Designing Ireland, a four-part television documentary series, presented by Dr Sandra O’Connell, editor of Architecture Ireland, and Angela Brady OBE, past President of the RIBA, will be shown on RTE One on Thursday nights throughout November. We spoke to London-based Dubliner, Angela Brady, about her firm’s best-known building in Ireland.
Foyer is a French term meaning hearth or home. The Foyer concept, a social institution first developed in France in the 1940s before spreading to the UK and other European countries, is a protective environment that provides residential accommodation and skills training for homeless young adults between the ages of 18 and 25, creating a stepping stone to personal independence by breaking the link between homelessness and unemployment.
Applicants to a foyer must be drug-free for at least 12 months and seeking or involved in training or employment, and may remain in residence for up to three years. Each resident is allocated a private room with a bed and study area and a bathroom shared with an adjoining room. Rooms are clustered in sixes to form a ‘family’ group with its own kitchen, dining room and laundry area, intended to inculcate life skills and foster sociability.
“The idea is to bring them out of themselves and almost force them to socialise,” says Angela Brady. “They have to come out of their bedrooms to eat, and then they can learn to cook. The sociability of the design is key. When that doesn’t happen, a foyer can fail miserably.” Two flats are also provided for live-in managers.
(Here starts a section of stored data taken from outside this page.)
-- ==== Sys2Proof/Machine/Commands.lean ====
section
/-! DEFINITION. The shape shared by the commands a ring set carries: admission checks, quota, admission, run, end
(R341, R342), and the DRAM that commands commit (R22). -/

namespace Sys2Proof.Machine

open Sys2Proof

/-- Admitted commands between which a run may stop pass their deadline here when nothing has ended them before (R342). -/
def expired (c : Clock) (q : Req) (barrier : Bool) : Bool := !q.ponr && !barrier && deadlinePassed c q

/-- What admission of a command answers: an end at once, a wait in the admission queue (with what was read of the command
kept for it), or admission with the change it makes to the request (R341, R447). -/
inductive Grant where
  | refuse (status : Nat)
  | wait (f : Req → Req)
  | go (f : Req → Req)

/-- The run of a command from where it stands: the checks of R341, quota and space, admission, and then its own work,
which answers the device and the ending (or none while it goes on). -/
def Dev.command (d : Dev) (c : Clock) (r : ReqRef) (op : Nat) (upto : Upto) (perm fields handles : Req → Bool)
    (quota : Dev → Req → Grant) (work : Dev → Req → Dev × Option Ending) : Dev :=
  d.withReq r op fun q =>
    let run := fun (d : Dev) =>
      match d.req? r with
      | none => d
      | some q =>
        let w := work d q
        match w.2 with
        | some e => w.1.finish c r e
        | none => w.1
    if q.admitted then
      (if expired c q (d.barrierOp r op) then
        d.finish c r ⟨if 0 < q.replays then statusEXHAUSTED else statusDEADLINE, 0, 0, 0⟩
       else run d)
    else if q.waiting then d
    else
      match d.gate c r q (perm q) (fields q) (handles q) with
      | some e => d.finish c r e
      | none =>
        match quota d q with
        | .refuse st => d.finish c r ⟨st, 0, 0, 0⟩
        | .wait f => (d.modReq r f).waitAdmission r
        | .go f =>
          let d := d.enter c r f
          if upto = .admitted then d else run d

/-- A command that nothing but admission precedes. -/
def Dev.simple (d : Dev) (c : Clock) (r : ReqRef) (op : Nat) (upto : Upto) (perm fields handles : Req → Bool)
    (work : Dev → Req → Dev × Ending) : Dev :=
  d.command c r op upto perm fields handles (fun _ _ => .go id) fun d q => ((work d q).1, some (work d q).2)

def always (_ : Req) : Bool := true

/-- Host memory that a command's body names, read number `i` of the run (R317). -/
def ioRead (reads : List HostRead) (i : Nat) : Option Bytes := (reads[i]?).getD none

/-! ### DRAM commitments (R22) -/

/-- DRAM of a partition's quota that commands may commit: less the staging region and the change tables (R383). -/
def Part.dramRoom (x : Part) : Nat := x.cfg.dramQuota - x.cfg.stagingGib * 2 ^ 30 - 16 * x.cfg.changeQuota

/-- DRAM open to partitions (R22). -/
def Dev.openDram (d : Dev) : Nat :=
  (((List.range 320).filter fun ch => !d.modChans.contains ch && !d.reserve.contains ch).length) * channelBytes

/-- The status that refuses a commitment of `n` bytes: quota, then module space with 180 GiB left open (R22, R341). -/
def Dev.dramRefusal (d : Dev) (p n : Nat) : Option Nat :=
  let x := d.part p
  if x.dramRoom < x.committed + n then some statusQUOTA
  else if d.openDram < sumNat Part.committed d.parts + n + 180 * 2 ^ 30 then some statusNOSPACE
  else none

/-- The status that refuses a commitment of `mib` MiB (R22). -/
def Dev.mibRefusal (d : Dev) (p mib : Nat) : Option Nat := d.dramRefusal p (mib * 2 ^ 20)

/-! ### Requests in flight of a partition -/

/-- Every admitted request of a partition with its ring set. -/
def Part.admittedReqs (x : Part) (p : Nat) : List (ReqRef × Req) :=
  (indexed x.rings).flatMap fun r => (r.2.inflight.filter (·.admitted)).map fun q => (⟨.part p r.1, q.seq⟩, q)

/-- The object that starts at a window (R245). -/
def Part.objAtWindow (x : Part) (w : Nat) : Option Obj := x.objs.find? fun o => o.first == w

/-- A stored object that a command may name (R181, R357). -/
def Part.storedAt (x : Part) (w : Nat) : Option Obj := x.objs.find? fun o => o.first == w && o.kind == .stored

end Sys2Proof.Machine
end

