-- ==== Sys2Proof/Machine/Images.lean ====
section
/-! DEFINITION. The index image on flash, and which records of the record packs are live (R128, R247, R258, R279). -/

namespace Sys2Proof.Machine

open Sys2Proof

/-! ### Index image segments (R128, R247, R258; their layout is a DESIGN CHOICE, log 74) -/

/-- Bytes of a node slot in an image segment: sketch, attribute word, neighbour list, its state and marks, and its change-table entry. -/
def IndexParams.imageSlot (p : IndexParams) : Nat := p.sketchBits / 8 + p.attrBytes + 2 * p.degree + 17

/-- Object pages of the image segment of one range of 512 slots, with its summary and its block's. -/
def IndexParams.imagePages (p : IndexParams) : Nat := ceilDiv (512 * p.imageSlot + 2 * p.summBytes) pageBytes

/-- A node as its image segment holds it. -/
def Node.image (n : Node) (p : IndexParams) : Bytes :=
  le (p.sketchBits / 8) n.sketch ++ le p.attrBytes n.attrs ++ n.listBytes p ++
  le 1 (b2n n.marked + 2 * b2n n.withdrawn + 4 * b2n n.settled + 8 * b2n n.freed + 16 * n.state) ++
  (if n.state = 2 then le 8 (n.commit.getD (2 ^ 64 - 1)) ++ le 8 (n.tomb.getD (2 ^ 64 - 1)) else zeros 16)

/-- The bytes of the image segment of range `r`, its summaries as of an epoch. -/
def Index.rangeImage (i : Index) (cur r : Nat) : Bytes :=
  let nodes := i.graph.nodes.foldl (fun (b : Bytes) n =>
    if n.slot / 512 = r then patchGrow b (n.slot % 512 * i.params.imageSlot) (n.image i.params) else b) []
  patchGrow nodes (512 * i.params.imageSlot) (i.summImage r cur)

/-- The pages of the image segment of range `r`. -/
def Index.rangePages (i : Index) (cur r : Nat) : List (Nat × Nat × PageBody) :=
  let n := i.params.imagePages
  let b := i.rangeImage cur r
  (List.range n).map fun k => (n * r + k, pageBytes, (⟨(b.drop (pageBytes * k)).take pageBytes, [], 0, 0⟩ : PageBody))

/-- The bytes of a page of the handle directory: 256 buckets of 64 bytes, their empty entries all ones (R251). -/
def Directory.page (t : Directory) (k : Nat) : Bytes :=
  (List.range 256).flatMap fun j =>
    match t.buckets.find? fun b => b.num == 256 * k + j with
    | none => List.replicate 64 0xFF#8
    | some b => ((b.ents.take 8).flatMap fun e => Directory.entryBytes e.1 e.2) ++
        List.replicate (8 * (8 - b.ents.length) - (if b.link.isSome then 8 else 0)) 0xFF#8 ++
        (match b.link with
          | some v => Directory.entryBytes v 0xFFFFFF
          | none => [])

/-- Every page of an index's image: segments of its ranges in use, and pages of the directory that hold a bucket. -/
def Index.imageOf (i : Index) (cur : Nat) : List (Nat × Nat × PageBody) × List (Nat × Nat × PageBody) :=
  let one := fun (b : Bytes) => (⟨b, [], 0, 0⟩ : PageBody)
  ((List.range i.graph.rangeCount).flatMap (i.rangePages cur),
   (dedupNat (i.graph.dir.buckets.map fun b => b.num / 256)).map fun k => (k, pageBytes, one (i.graph.dir.page k)))

/-- The image segment of a range has a copy that can be read, or was never written. -/
def Flash.imageReadable (f : Flash) (p : Nat) (i : Index) (r : Nat) : Bool :=
  (List.range i.params.imagePages).all fun k =>
    f.readable p (ownerImage i.num) (i.params.imagePages * r + k) (!i.params.single) (singleSide i.num p)

/-- Ranges at lost positions whose image segment can no longer be read: searches and updates that need them end (R256). -/
def Part.loseRanges (x : Part) (f : Flash) (p : Nat) (lost : List Nat) : Part :=
  let n := max 1 (8 * x.life.chans.length)
  let one := fun (i : Index) =>
    let rs := (List.range i.graph.rangeCount).filter fun r => lost.contains (r % n / 8) && !i.lostRanges.contains r && !f.imageReadable p i r
    ({ i with lostRanges := i.lostRanges ++ rs } : Index)
  { x with idx := x.idx.map one }

/-- Pages of an index's image are accepted, in its durability class. -/
def Dev.acceptImage (d : Dev) (c : Clock) (p : Nat) (i : Index) (owner : Nat) (l : List (Nat × Nat × PageBody)) : Dev :=
  { d with flash := d.flash.acceptPages c.time p (d.part p).keys.gen .object (!i.params.single) (singleSide i.num p) owner l }

/-- The image segment of one range is rewritten (R129 step 5). -/
def Dev.rewriteRange (d : Dev) (c : Clock) (p idx r : Nat) : Dev :=
  match (d.part p).index? idx with
  | none => d
  | some i => (d.acceptImage c p i (ownerImage idx) (i.rangePages (d.part p).vis.cur r)).settleBuffer p

/-- The image of an index is brought current: its segments are rewritten, and the journal no longer needs the records that they now
reflect (R128, R258). -/
def Dev.rewriteImage (d : Dev) (c : Clock) (p idx : Nat) : Dev :=
  let x := d.part p
  match x.index? idx with
  | none => d
  | some i =>
    let m := i.imageOf x.vis.cur
    let d := (d.acceptImage c p i (ownerImage idx) m.1).acceptImage c p i (ownerDir idx) m.2
    (d.modPart p fun x =>
      let recs := x.journal.recs.filter fun j => !(j.applied && j.index == idx)
      let structs := x.journal.structs.filter fun t => t.1 != idx
      let dirty := x.journal.dirty.filter fun t => t.1 != idx
      ({ x with journal := { x.journal with recs := recs, structs := structs, dirty := dirty } } : Part).modIndex idx fun i => { i with lag := 0 }).settleBuffer p

/-! ### Live records (R277, R279) -/

/-- Bytes that a run of `len` bytes at `pos` has in a page of its record packs. -/
def runIn (page pos len : Nat) : Nat := min (pos + len) ((page + 1) * pageBytes) - max pos (page * pageBytes)

/-- Live bytes of a page of the journal's record packs. -/
def Journal.liveIn (j : Journal) (page : Nat) : Nat :=
  sumNat (fun (r : JRec) => runIn page r.pos r.len) j.recs + sumNat (fun (t : Nat × Nat × Nat) => runIn page t.2.1 t.2.2) j.structs

/-- Documents of an index that are live: those of its slots in use, in every graph it holds. -/
def Index.docs (i : Index) : List Node :=
  let nodes := i.graphs.flatMap fun g => g.nodes.filter fun n => !n.freed && !n.withdrawn && !n.doc.isEmpty
  nodes.foldl (fun (l : List Node) n => if l.any fun k => k.docAt == n.docAt then l else l ++ [n]) []

def Index.liveIn (i : Index) (page : Nat) : Nat := sumNat (fun (n : Node) => runIn page n.docAt (runLen n.doc.length)) i.docs

/-- Documents of updates that are journaled and not placed yet: they stay where they are until their node is. -/
def Part.docsPending (x : Part) (idx page : Nat) : Bool :=
  x.journal.recs.any fun j => !j.applied && !j.upd.placed && j.index == idx && (j.kind == 1 || j.kind == 2) &&
    decide (0 < runIn page j.upd.docAt (runLen j.upd.record.length))

/-- The owner of a page of a partition, with its number there. -/
def Flash.ownerOf (f : Flash) (g : FPage) : Option (Nat × Nat) :=
  (f.extents.find? fun e => e.part == g.part && e.num == g.lpn % sideBit / 65536).map fun e => (e.owner, e.index * 65536 + g.lpn % 65536)

/-- Which record pack a page of a partition is: the journal's, or the documents' of an index, with its page number. -/
def Flash.recordPack (f : Flash) (g : FPage) : Option (Nat × Nat) :=
  if g.pack ≠ .record then none else f.ownerOf g

/-- Live bytes of a record pack. -/
def Part.packLive (x : Part) (owner page : Nat) : Nat :=
  if owner = ownerJournal then x.journal.liveIn page
  else sumNat (fun (i : Index) => if ownerDocs i.num = owner then i.liveIn page + b2n (x.docsPending i.num page) * pageBytes else 0) x.idx

/-- Both copies of a page of an owner are unmapped: the pack is stale. -/
def Flash.unmapPage (f : Flash) (p owner n : Nat) : Flash := match f.lpn? p owner n with
  | some l => { f with map := mapDel (mapDel f.map l) (l + sideBit) }
  | none => f

/-- The keys of an open partition are held: its packs may be repacked (R279, R289). -/
def Part.isOpen (x : Part) : Bool := x.life.st == .started || x.life.st == .opened

/-- Vector packs set aside for one graph of an index (R275). -/
def IndexParams.vecPacks (p : IndexParams) : Nat := ceilDiv p.capacity (packGeom p.bodyLen).1

/-- The first vector pack of a new graph: the lowest that no graph still held uses (R275; DESIGN CHOICE, log 121). -/
def Index.freeVecBase (i : Index) : Nat :=
  (((List.range (i.graphs.length + 1)).map (· * i.params.vecPacks)).find? fun b => !(i.graphs.any fun g => g.vecBase == b)).getD 0

/-- A vector pack belongs to a graph that its index still holds. -/
def Part.vecLive (x : Part) (owner page : Nat) : Bool :=
  x.idx.any fun i => ownerVector i.num == owner &&
    i.graphs.any fun g => decide (g.vecBase ≤ page) && decide (page < g.vecBase + i.params.vecPacks)

/-- A record pack that holds no live record is stale (R279), and a vector pack of a graph that is gone. -/
def Dev.dropStale (d : Dev) (p : Nat) : Dev :=
  let x := d.part p
  if !x.isOpen then d else
  let mine := d.flash.pages.filter fun g => g.part == p && !g.isModule && (g.pack == .record || g.pack == .vector) && d.flash.named g
  mine.foldl (fun (d : Dev) g => match d.flash.ownerOf g with
    | some (o, n) =>
      let live := if g.pack = .record then x.packLive o n != 0 else x.vecLive o n
      if live then d else { d with flash := d.flash.unmapPage p o n }
    | none => d) d

/-- Room for `n` new pages of a partition, packs that are stale not counted (R279, R287). -/
def Dev.fits (d : Dev) (p n : Nat) (dual : Bool) (side : Nat) : Bool :=
  let k := (d.part p).cfg
  (d.dropStale p).flash.fits p k.flash0 k.flash1 n dual side

/-- A document record moves to the end of its index's record packs, and the vector packs that point to it are rewritten (R279). -/
def Dev.moveDoc (d : Dev) (c : Clock) (p idx : Nat) (n : Node) : Dev :=
  match (d.part p).index? idx with
  | none => d
  | some i =>
    let d := (d.readDocs c.time i p [n]).acceptDoc c p i n.slot n.doc
    let at_ := runAt i.docPos (runLen n.doc.length)
    let to_ := fun (k : Node) => if k.docAt = n.docAt && !k.doc.isEmpty then { k with docAt := at_ } else k
    let d := d.modIndex p idx fun y => { y with graphs := y.graphs.map fun g => { g with nodes := g.nodes.map to_ } }
    match (d.part p).index? idx with
    | some k => k.graphs.foldl (fun (d : Dev) (g : Graph) =>
        ((g.nodes.filter fun m => m.docAt == at_ && !m.doc.isEmpty).take 1).foldl (fun (d : Dev) m => d.acceptVector c p { k with graphs := [g] } m) d) d
    | none => d

/-- A record of the journal moves to its end. -/
def Dev.moveRun (d : Dev) (c : Clock) (p pos len : Nat) : Dev :=
  let x := d.part p
  let at_ := runAt x.journal.pos len
  let d : Dev := { d with flash := d.flash.readRun c.time p ownerJournal pos len }
  let run := (List.range (ceilDiv (pos % pageBytes + len) pageBytes)).flatMap fun i =>
    let page := pos / pageBytes + i
    let from_ := max pos (page * pageBytes)
    fit (runIn page pos len) ((d.flash.bodyOf p ownerJournal page).data.drop (from_ - page * pageBytes))
  (d.packAppend c p run).modPart p fun y => { y with journal := { y.journal with
    recs := y.journal.recs.map fun j => if j.pos = pos then { j with pos := at_ } else j,
    structs := y.journal.structs.map fun t => if t.2.1 = pos then (t.1, at_, t.2.2) else t } }

/-- Repacks a record pack whose live bytes are less than half its bytes: each live record moves, and the pack is stale (R279). -/
def Dev.repack (d : Dev) (c : Clock) (p owner page : Nat) : Dev :=
  let x := d.part p
  if !x.isOpen ∨ pageBytes / 2 ≤ x.packLive owner page then d else
  let d :=
    if owner = ownerJournal then
      let runs := (x.journal.recs.map fun j => (j.pos, j.len)) ++ x.journal.structs.map (·.2)
      (runs.filter fun r => decide (0 < runIn page r.1 r.2)).foldl (fun (d : Dev) r => d.moveRun c p r.1 r.2) d
    else match x.idx.find? fun i => ownerDocs i.num == owner with
      | some i => (i.docs.filter fun n => decide (0 < runIn page n.docAt (runLen n.doc.length))).foldl (fun (d : Dev) n => d.moveDoc c p i.num n) d
      | none => d
  (({ d with flash := d.flash.unmapPage p owner page } : Dev).dropStale p).settleBuffer p

end Sys2Proof.Machine
end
Brady has been a champion of the foyer concept since entering an international design competition run by the Architecture Foundation on behalf of Shelter, the homeless charity, for Britain’s first foyer, in central Birmingham. That was in 1993. There are now more than 600 foyers throughout the UK. “Although we didn’t win the competition,” she says, “we thought it was such a great idea – architecture with a social conscience – that we approached Cara, an Irish housing association based in London, and said, ‘These foyers are a really good idea. Do you want one?’ And they did.”